纪曈已经没什么力气了。
不停狂跳的心脏消耗掉他所有氧气,他甚至提不起一丝一毫的劲去问宋枕书“他和顾临不是朋友是什么”。
剥去“朋友”这层外衣,顾临又是什么?
这个念头打得纪曈昏沉一片。
像急于抓住他和顾临之间的联系,他开口:“是朋……”
宋枕书再次打断。
“好,那李原、崔明英、周天也是你朋友,从高一到现在,甚至比顾临陪你的时间更长。”
“可你为什么没有在411装监控?”
“为什么不拿你对顾临的标准要求他们?”
“不说李原他们,说我。”
“你从小黏我,我在国外这么多年,你隔几天就要给我发消息。”
“我临出国前你也要不高兴,说要把我绑在家里。”
“可你想过要没收我的护照吗?”
纪曈手指一颤。
“没有。
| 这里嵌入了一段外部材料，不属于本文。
/-- Measurement: a sample latches the eight current registers, holds those of a channel in a trim run or out of
service, and joins every acquisition; an acquisition that has all its samples is answered; a temperature conversion
and a monitor read latch what they read. None of the three acts twice in its period. -/
def Obligations.Measurements : Prop :=
  (∀ (s : State) (codes : List Int),
    let xs := (List.range 8).map fun n => s.meas.sample n (codes.getD n 0)
    let at_ := s.now / 25000 * 25000
    Reaches (exec (.bcSample codes) s) fun t =>
      if s.now / 25000 ≤ s.meas.bcAt then t = s
      else (∀ n v, s.meas.bc[n]? = some v → t.meas.bc[n]? = some (
          if s.meas.trimming n = true ∨ s.rstate (nodeR 9 0 n) ≠ .inService then v ||| 0x10000000#64
          else BitVec.ofNat 64 ((xs.getD n ⟨0, 0, false, false⟩).bits + 2 ^ 32 * (at_ / 2 ^ 15 % 2 ^ 32)))) ∧
        t.meas.bcSettle = s.meas.bcSettle.map (· - 1) ∧ t.meas.bcAt = s.now / 25000 ∧
        t.meas.acqs = s.meas.acqs.map fun a => (s.acquire xs a).2) ∧
  (∀ (s : State) (mb : BitVec 4) (a : Acq), s.mbsWf → (s.meas.acqs.find? (·.src.mb == mb)) = some a →
    (a.desc.count.toNat ≤ a.taken → Reaches (exec (.acquisitionComplete mb false) s) fun t =>
      t.answered a.src ST.ok ∧ (t.mb a.src.mb).respBody = a.sums.map (summaryWord s.fresh) ∧
      t.meas.acqs = s.meas.acqs.filter (·.src.mb != mb)) ∧
    Reaches (exec (.acquisitionComplete mb true) s) fun t =>
      let n := (maskChannels a.desc.chmask).headD 0
      t.answered a.src ST.calParity ∧ t.meas.acqs = s.meas.acqs.filter (·.src.mb != mb) ∧
      (t.rstate (nodeR 9 0 n) = .quarantined ∨ t.rstate (nodeR 9 0 n) = .failed)) ∧
  (∀ (s : State) (ch : BitVec 2) (mohm : BitVec 32),
    let n := ch.toNat
    Reaches (exec (.rtdConversion ch mohm) s) fun t =>
      if s.due (s.meas.tsAt.getD n none) (cycMs 10) = false then t = s
      else t.meas.ts = s.meas.ts.set n (
        if s.meas.rtdTrimming n = true ∨ s.rstate (nodeR 9 0 (8 + n)) ≠ .inService then
          s.meas.ts.getD n 0 ||| 0x1000000000000#64
        else if 500000 ≤ mohm.toNat ∧ mohm.toNat ≤ 4000000 then
          BitVec.ofNat 64 (toU 16 (rtdTemp mohm.toNat) + 2 ^ 16 * mohm.toNat)
        else BitVec.ofNat 64 (0x8000 + 2 ^ 16 * mohm.toNat + 2 ^ 49))) ∧
  ∀ (s : State) (values : List (BitVec 16)), Reaches (exec (.monitorRead values) s) fun t =>
    if s.due s.meas.monAt (cycMs 1) = false then t = s
    else (∀ p v, s.meas.mon[p]? = some v → t.meas.mon[p]? = some (if 20 ≤ p then 0
        else if s.meas.monTrimming = true ∨ s.rstate (nodeR 9 0 12) ≠ .inService then v ||| 0x10000#64
        else (values.getD p 0).setWidth 64)) ∧
      (supplyInRange values = true → t.power = s.power) ∧
      (supplyInRange values = false → t.power.supplyBad = s.power.supplyBad.map fun _ => s.now)

/-- Trim runs: they start by themselves after TRIMPER minutes; one that ends inside its range with agreeing
results sets the coefficient, at once where the device is idle;
one that does not fails its item; an old acceptance makes the item provisional. -/
def Obligations.TrimRuns : Prop :=
  ∀ s : State, s.meas.items.length = 71 →
    (s.meas.policy.trimper.toNat ≠ 0 → s.meas.lastAuto + cycS (60 * s.meas.policy.trimper.toNat) ≤ s.now →
      Reaches (exec .autoTrimStart s) fun t => t.meas.lastAuto = s.now ∧ ∀ k < 71,
        (t.meas.item k).running = ((s.meas.item k).running || s.mayTrim k) ∧
        (t.meas.item k).coef = (s.meas.item k).coef) ∧
    (∀ (item : BitVec 8) (ok nv : Bool) (c1 c2 : BitVec 16) (r1 r2 : Int),
      let k := item.toNat
      let x := s.meas.item k
      k < 71 → x.running = true → Reaches (exec (.trimRunComplete item ok c1 c2 r1 r2 nv) s) fun t =>
        if ok = true ∧ (r1 - r2).natAbs ≤ trimTolerance k then
          let c : BitVec 16 := BitVec.ofNat 16 ((c1.toNat + c2.toNat + 1) / 2)
          (t.meas.item k).coef = (if s.idle then c else x.coef) ∧
          (t.meas.item k).pend = (if s.idle then none else some (c, r1, r2)) ∧ (t.meas.item k).running = false ∧
          (t.meas.item k).failed = false ∧ (t.meas.item k).prov = false ∧ (t.meas.item k).accAt = some s.now
        else t.meas.item k = { x with running := false, failed := true }) ∧
    ∀ (item : BitVec 8) (t0 : Nat), item.toNat < 71 → (s.meas.item item.toNat).accAt = some t0 →
      s.meas.policy.agemax.toNat ≠ 0 → t0 + cycH s.meas.policy.agemax.toNat < s.now →
      Reaches (exec (.agemaxExpiry item) s) fun t => (t.meas.item item.toNat).prov = true

/-- The gain loop: each step ends when its samples or its frame are in, the two runs follow each other, and the
pair ends with a table in the pending bank or with the beams that differ. -/
def Obligations.GainLoop : Prop :=
  ∀ (s : State) (g : GainPair), s.meas.gain = some g →
    (g.step ≤ 64 → g.policy.mcup.toNat ≤ g.cupN → Reaches (exec .gainRunStepComplete s) fun t =>
      ∃ h, t.meas.gain = some h ∧ h.step = g.step + 1 ∧ h.cupN = 0 ∧ h.cupSum = 0 ∧
        (g.step = 0 → h.dark = g.mean ∧ h.fired = 1 ∧ h.wait = settlePeriods (s.gainParams g).2) ∧
        (0 < g.step → h.current = g.current ++ [g.mean - g.dark] ∧
          (g.step < 64 → h.fired = g.step + 1 ∧ h.wait = settlePeriods (s.gainParams g).2))) ∧
    (65 ≤ g.step → g.step ≤ 72 → g.got = true → Reaches (exec .gainRunStepComplete s) fun t =>
      ∃ h, t.meas.gain = some h ∧ h.step = g.step + 1 ∧ h.got = false ∧ h.useFrame = none ∧
        (g.step = 72 → h.fired = 0)) ∧
    (g.step = 73 → Reaches (exec .gainRunStepComplete s) fun t =>
      ∃ h, t.meas.gain = some h ∧ (if g.second then h.step = 74 ∧ h.out = (g.gains (s.gainParams g).1).1
        else h.step = 0 ∧ h.second = true ∧ h.first = (g.gains (s.gainParams g).1).1 ∧ h.spots = [])) ∧
    (g.step = 74 → s.mbsWf →
      let pairs := g.first.zip g.out
      let bad := pairs.zipIdx.filterMap fun (p : (Nat × Nat) × Nat) =>
        if gainDiffers p.1.1 p.1.2 then some p.2 else none
      Reaches (exec .gainPairEnd s) fun t => t.meas.gain = none ∧
        (bad = [] → t.answered g.src ST.ok ∧ t.beam =
          s.beam.accept 1 (s.gainParams g).1 (s.gainParams g).2 (pairs.map fun p => (p.1 + p.2 + 1) / 2)) ∧
        (bad ≠ [] → t.answered g.src ST.calDisagree ∧ t.beam = s.beam))

/-- The DMA engine: a fetched descriptor is taken or the channel halts with the code of the first check that
fails; a fetch without a response halts it; the arbiter's channel gets a burst of its next length; a burst that
goes well moves its bytes and nothing else, one whose writes go to a frozen stack waits, one that meets an error ends
its descriptor. -/
def Obligations.DmaTransfers : Prop :=
  ∀ (s : State) (chan : BitVec 6),
    let n := chan.toNat
    let c := s.dmaCh n
    let rsp := BitVec.ofNat 4 (fld 51 48 c.cring)
    let recordFits := c.ringFull = true ∨ (fld 47 0 c.cring + 16 * c.wp + 16 ≤ spaceEnd rsp ∧ rsp ≠ spDevreg)
    n < s.dma.chans.length →
    (∀ (a : Nat) (sp : BitVec 4) (t0 : Nat) (bs : List Byte),
      let d : Desc := ⟨(bytesWords 2 bs).getD 0 0, (bytesWords 2 bs).getD 1 0, a, sp⟩
      c.fetching = some (a, sp, t0) → s.now ≤ t0 + cycUs 16 → s.busRead sp a 32 = some bs →
      (d.haltCode c n = none → d.ok n = true → c.next = none → (c.st = .active ∨ c.st = .pacedOff) →
        Reaches (exec (.descriptorFetch chan false) s) fun t =>
          t.dmaCh n = { c with fetching := none, desc := some d, off := 0, closed := false, redo := false,
                               expseq := c.expseq + 1, hops := if bitAt 60 d.w1 then 0 else c.hops + 1 }) ∧
      ∀ h, d.haltCode c n = some h → Reaches (exec (.descriptorFetch chan false) s) fun t =>
        (t.dmaCh n).st = .halted ∧ (t.dmaCh n).desc = none ∧ (recordFits → (t.dmaCh n).haltst = h)) ∧
    (∀ (a : Nat) (sp : BitVec 4) (t0 : Nat), c.fetching = some (a, sp, t0) →
      (s.now ≤ t0 + cycUs 16 → Reaches (exec (.descriptorFetch chan true) s) fun t =>
        (t.dmaCh n).st = .halted ∧ (recordFits → (t.dmaCh n).haltst = 0x14)) ∧
      (t0 + cycUs 16 ≤ s.now → Reaches (exec (.fetchTimeout chan) s) fun t =>
        (t.dmaCh n).st = .halted ∧ (recordFits → (t.dmaCh n).haltst = 0x13))) ∧
    (∀ d : Desc, (s.paceAll.dma.chans.filter (·.burst.isSome)).length < 16 → s.paceAll.pick = some n →
      (s.paceAll.dmaCh n).desc = some d → s.paceAll.cvuTaken n d = false → Reaches (exec .burstIssue s) fun t =>
        (t.dmaCh n).burst = some ((s.paceAll.dmaCh n).nextLen d) ∧ (t.dmaCh n).desc = some d ∧ t.mem = s.mem) ∧
    (∀ (d : Desc) (len : Nat) (bs : List Byte), c.burst = some len → c.desc = some d → c.off + len < d.len →
      (c.st = .active ∨ c.st = .pacedOff) → d.dstSp ≠ spDevreg →
      s.busRead d.srcSp (fld 63 0 d.w0 + c.off) len = some bs →
      s.busWriteOk n d.dstSp (fld 127 64 d.w0 + c.off) len = true → s.burstWrites c d len = true →
      Reaches (exec (.burstComplete chan .ok) s) fun t =>
        (t.dmaCh n).off = c.off + len ∧ (t.dmaCh n).burst = none ∧ (t.dmaCh n).desc = some d ∧
        t.mem = (s.write d.dstSp (fld 127 64 d.w0 + c.off) bs).mem) ∧
    (∀ (d : Desc) (len : Nat) (how : BurstEnd), c.burst = some len → c.desc = some d → s.burstWrites c d len = false →
      Reaches (exec (.burstComplete chan how) s) fun t => t = s) ∧
    ∀ (d : Desc) (len : Nat) (how : BurstEnd), c.burst = some len → c.desc = some d → d.dstSp ≠ spDevreg →
      s.burstWrites c d len = true → (how = .srcErr ∨ how = .dstErr ∨ how = .parity) → Reaches (exec (.burstComplete chan how) s) fun t =>
        (t.dmaCh n).burst = none ∧ (t.dmaCh n).desc = none ∧ (t.dmaCh n).off = 0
”
“你舍不得我,但你依旧会送我去机场。”
“可如果今天我告诉你,顾临过完年就回德国,一年半载再回来,你会像送我一样,送他去机场吗?”
纪曈从干到发疼的喉咙中挤出两个字:“…不行。”
“对,你不行。”
“为什么偏偏对顾临这样。”
“为什么独独对顾临这样。”
车内静到落针可闻。
“曈曈。”
“如果你对顾临的感情,和他对你的不一样。”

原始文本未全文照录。